La directrice générale du FMI n'a jamais lié son sort judiciaire et son destin à la tête de l'organisation internationale. Vendredi, avant que la Cour ne parte délibérer, Christine Lagarde a dit "assumer (ses) décisions". "J'ai agi (...) avec pour seul objectif la défense de l'intérêt général", a-t-elle assuré.
"Christine Lagarde exerce son mandat au FMI avec succès et le gouvernement maintient toute sa confiance en sa capacité à y exercer ses responsabilités", a assuré le ministère de l'Économie et des Finances dans un communiqué signé au nom du gouvernement.
"Un coup de poing dans l'estomac"
Au cours des débats, Christine Lagarde a été bousculée par la présidente Martine Ract Madoux. "C'est quand même un coup de poing dans l'estomac, ça doit vous faire réagir!" a lancé la pugnace magistrate, en s'étonnant que la ministre ne tente aucun recours quand trois juges arbitres accordent plus de 400 millions d'euros d'argent public à Bernard Tapie à l'été 2008.
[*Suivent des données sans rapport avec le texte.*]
/-- After an instruction that ends with registers r no event is due: events stay masked, or none waits. -/
def NoEvent (s : State) (k : CpId) (r : CpRegs) : Prop := r.em = true ∨ bits r.evpend 6 0 = 0 ∧ (s.cp k).arith = none

/-! The words of instructions. -/

/-- A command is a Rilel instruction of CP_k. (That an RLB word has a parity error is the outside's word on a load, and no
part of the instruction.) -/
def isRilel (k : CpId) : Instr → Prop
  | .add j _ | .sub j _ | .and j _ | .or j _ | .xor j _ | .andn j _ | .sll j _ | .srl j _ | .sra j _ | .rol j _
  | .min j _ | .max j _ | .minu j _ | .maxu j _ | .mov j _ | .addi j _ | .andi j _ | .ori j _ | .xori j _ | .shi j _
  | .cmpEq j _ | .cmpNe j _ | .cmpLt j _ | .cmpLe j _ | .cmpLtu j _ | .cmpLeu j _ | .cmpEqw j _ | .cmpi j _
  | .pand j _ | .por j _ | .pxor j _ | .pandn j _ | .pnot j _ | .pset j _ | .pclr j _ | .prdg j _ | .pwrg j _
  | .tagget j _ | .tagset j _ | .tagchk j _ | .class j _ | .tagseti j _ | .mul j _ | .mulh j _ | .mulhu j _
  | .mulhsu j _ | .dprep j _ | .dprepu j _ | .dstep j _ | .dquot j _ | .drem j _ | .dadd j _ | .dsub j _ | .dcmp j _
  | .dval j _ | .stw j _ | .ldb j _ | .ldbs j _ | .ldh j _ | .ldhs j _ | .stb j _ | .sth j _ | .ldc j _ | .stc j _
  | .ldpc j _ | .br j _ | .call j _ | .jr j _ | .callr j _ | .ret j _ | .gadd j _ | .gsub j _ | .gmul j _ | .gneg j _
  | .gcmplt j _ | .gcmpeq j _ | .car j _ | .cdr j _ | .rplaca j _ | .rplacd j _ | .cons j _ | .assq j _ | .memq j _
  | .tdisp j _ | .alloc j _ | .allocv j _ | .mark j _ | .scanw j _ | .colget j _ | .colset j _ | .fwdset j _
  | .cmov j _ | .cbnd j _ | .cperm j _ | .cseal j _ | .cunseal j _ | .cgetb j _ | .cgetl j _ | .cgetp j _
  | .ctest j _ | .cclr j _ | .bcopy j _ | .bfill j _ | .saveRs j _ | .loadRs j _ | .rsdepth j _ | .start j _
  | .casw j _ | .swpw j _ | .faddw j _ | .pref j _ | .prefw j _ | .lzero j _ | .ccln j _ | .cfls j _ | .fcvtFixD j _
  | .fcvtDFix j _ | .fcvtSD j _ | .fcvtDS j _ | .fcvtFixS j _ | .fcvtSFix j _ | .clz j _ | .ctz j _ | .popc j _
  | .brev j _ | .bswap j _ | .rdtick j _ | .rdtime j _ | .rdcyc j _ | .rdps j _ | .wrps j _ | .gate j _ | .gateF j _
  | .gret j _ | .retfEvent j _ | .retfGate j _ | .trap j _ | .tret j _ | .fence j _ | .fenceA j _ | .fenceI j _
  | .cinvR j _ | .cclnR j _ | .cflsR j _ | .rdset j _ | .mfk j _ | .mtk j _ | .emset j _ | .emclr j _ | .wrpsk j _
  | .wait j _ | .fadd j _ _ | .fsub j _ _ | .fmul j _ _ | .fmadd j _ _ | .fmsub j _ _ | .fnmadd j _ _ | .fmin j _ _
  | .fmax j _ _ | .fabs j _ _ | .fneg j _ _ | .fclass j _ _ | .fcmpeq j _ _ | .fcmplt j _ _ | .fcmple j _ _
  | .fcmpun j _ _ | .fdinit j _ _ | .fdstep j _ _ | .fdfin j _ _ | .fsqinit j _ _ | .fsqstep j _ _ | .fsqfin j _ _
  | .ldw j false _ | .customerInsn j _ _ => j = k
  | _ => False

/-! The units of the I/O die. -/

/-- No register location but those listed reads otherwise in t than in s. -/
def OnlyRegs (s t : State) (os : List Nat) : Prop := ∀ o, o ∉ os → t.reg o = s.reg o

/-- t is s: every register location reads as in s, and all else is the same. -/
def Same (s t : State) : Prop := (∀ o, t.reg o = s.reg o) ∧ t = { s with regs := t.regs }

/-- t is s but for the register locations listed. -/
def Regs (s t : State) (os : List Nat) : Prop := OnlyRegs s t os ∧ t = { s with regs := t.regs }

/-- The Lockkeeper or PF0, on a device that is READY (R8, R509). -/
def Manager (s : State) (i : Initiator) : Prop := (i = .pf0 ∨ i = .lkp) ∧ s.running = true ∧ s.ready = true

/-- Nothing waits for a tick: no channel program is in a context, no command is sealed, no endpoint is paced or has a frame in
preparation, no engine is sliced, no journal entry stands, the ports are down, the unit is not an active twin, no
configuration commit waits for its commit point, no partition's CPs are in service or have a test of DONE to come, and no
request waits. -/
structure Still (s : State) : Prop where
  ctx : ∀ (e : UnitId) (x : CtxId), s.ctx e x = none
  sealedCmds : ∀ e : UnitId, (s.eng e).sealedCmds = []
  paced : ∀ (e : UnitId) (ep : EpId), s.paced e ep = false
  resv : ∀ e : UnitId, (s.eng e).resv = []
  slices : ∀ e : UnitId, s.flag (oCE_CTL e) 8 = false
  cfg : s.heldCfg = []
  slots : ∀ u : UnitId, (s.jn u).slots = []
  ports : ∀ u : PortId, s.portLive u = false
  twin : s.fld oTWN_STAT 3 0 ≠ 2 ∧ s.twin.mirrorNext = false
  lines : ∀ k : Fin 4, s.flag (oTOW_INT k) 0 = false
  absent : ∀ i : NiId, (s.ni i).absent = []
  snap : s.flag oNOC_SNAP 1 = false
  parts : ∀ n : PartId, s.serving n = false
  tests : ∀ n : PartId, s.tick.tested.getLsbD n = true ∨ s.tick.pound = false ∨ s.fld (oTCK_PART n) 23 0 = 0 ∨
    s.flag (oTCK_PART n) 63 = true

/-- What every tick does, numbered T at time at_ (R33, R47, R48, R235); kind 0 is an accepted tick (R41). DONE set in the
cycle of the tick stays. -/
structure Ticked (s t : State) (T at_ kind : Nat) : Prop where
  number : t.tickNum = T
  edge : t.reg oTCK_EDGE = BitVec.ofNat 64 at_
  done : ∀ n : PartId, t.flag (oTCK_PART n) 63 =
    (s.flag (oTCK_PART n) 63 && decide (s.tick.doneAt[n] = some (BitVec.ofNat 64 at_)))
  events : ∀ e : UnitId, s.ceState e ≠ ceOFF → (t.eng e).seq.tickEv = true
  commit : t.tick.commitDone = false
  accepted : t.tick.lastAccepted = decide (kind = 0)
  src : t.tick.src = s.tick.src
  regs : ∀ o, o ∉ [oTCK_TIME, oTCK_NUM, oTCK_EDGE, oTCK_PERIOD, oTCK_STAT, oCFG_STAT, cDEV 1] → (∀ n : PartId, o ≠ oTCK_PART n) →
    t.reg o = s.reg o
  rest : t = { s with regs := t.regs, tick := t.tick, engines := t.engines, noc := t.noc, twin := t.twin, out := t.out }

/-! Channel programs. -/

/-- No key slot waits to be emptied (R395). -/
def KeysCalm (s : State) : Prop := ∀ z ∈ s.xf.slots, z.2.clearDue = false

/-- t is s but for context x of engine e, which holds c. -/
def InCtx (s t : State) (e : UnitId) (x : CtxId) (c : Option Ctx) : Prop :=
  t = { s with engines := t.engines } ∧ (∀ j, j ≠ e → t.eng j = s.eng j) ∧
  t.eng e = { s.eng e with ctx := (s.eng e).ctx.set x c }

/-- t is s but for engine e, which is g, and for what the caches note of accesses to storage. -/
def EngTo (s t : State) (e : UnitId) (g : Engine) : Prop :=
  (∃ u, CacheOnly s u ∧ t = { u with engines := t.engines }) ∧ (∀ j, j ≠ e → t.eng j = s.eng j) ∧ t.eng e = g

/-- A context as the fetch of its command, the engine's fetch number no, leaves it: the four words read, and nothing done yet. -/
def Ctx.fetchedAt (c : Ctx) (ws : List TWord) (tick off no : Nat) : Ctx :=
  { c with
    cmd := ws.map (·.data), regs := ws.map (·.data), stages := [], staged := [], seqs := [], frames := 0, bytes := 0, tick := tick
    got := [], subBits := 0, rxStatus := 0, target := 0, offAt := off, fetchNo := no }

/-- A context that is to fetch its next command at a, after j JUMPs in a row. -/
def Ctx.goesTo (c : Ctx) (a : Word) (j : Nat) : Ctx :=
  { c with phase := .fetch, jumps := j, cmd := [], regs := [], stages := [], staged := [], seqs := [], frames := 0, bytes := 0
           got := [], prog := { c.prog with addr := a } }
À l'époque, Christine Lagarde conclut, un peu rapidement selon les enquêteurs, que les arguments juridiques pour un recours sont trop minces. "Devant une décision aussi scandaleuse, même si nous n'avions qu'une chance sur mille de gagner", il fallait y aller, a au contraire affirmé mercredi Bruno Bézard, qui dirigeait alors l'Agence des participations de l'État. L'ancien haut fonctionnaire de Bercy, dont les avis hostiles à l'arbitrage n'ont pas été entendus, a fait une cible de choix pour la défense.
Me Patrick Maisonneuve a chargé un technocrate "très droit dans ses bottes", un "Monsieur-qui-sait-tout" qui envoie note sur note, sans jamais franchir les "quelques mètres" qui le séparent du bureau de la ministre afin de l'avertir de vive voix.
Le PDG d'Orange accablé par des témoins
Les audiences ont aussi été marquées par une absence: Stéphane Richard, actuel PDG d'Orange et ancien directeur de cabinet de Christine Lagarde à Bercy, a préféré ne pas venir témoigner. Mis en examen dans l'enquête principale, non-ministérielle, avec entre autres Bernard Tapie, il en avait le droit, pour préserver sa propre défense.
Devant la CJR, Stéphane Richard a été accablé par nombre de témoins, qui en ont fait le premier partisan d'un arbitrage du vieux contentieux entre l'homme d'affaires et le Crédit Lyonnais, mené jusque là devant les tribunaux.
Aux élus, majoritaires au sein de la CJR, qui écoutaient un réquisitoire aux accents de plaidoirie, le procureur général Jean-Claude Marin a affirmé que "prendre une mauvaise décision n'est pas (...) en soi seul un délit". "C'est à la frêle limite entre le politique et le judiciaire que vous aurez à vous déterminer". La CJR a tranché.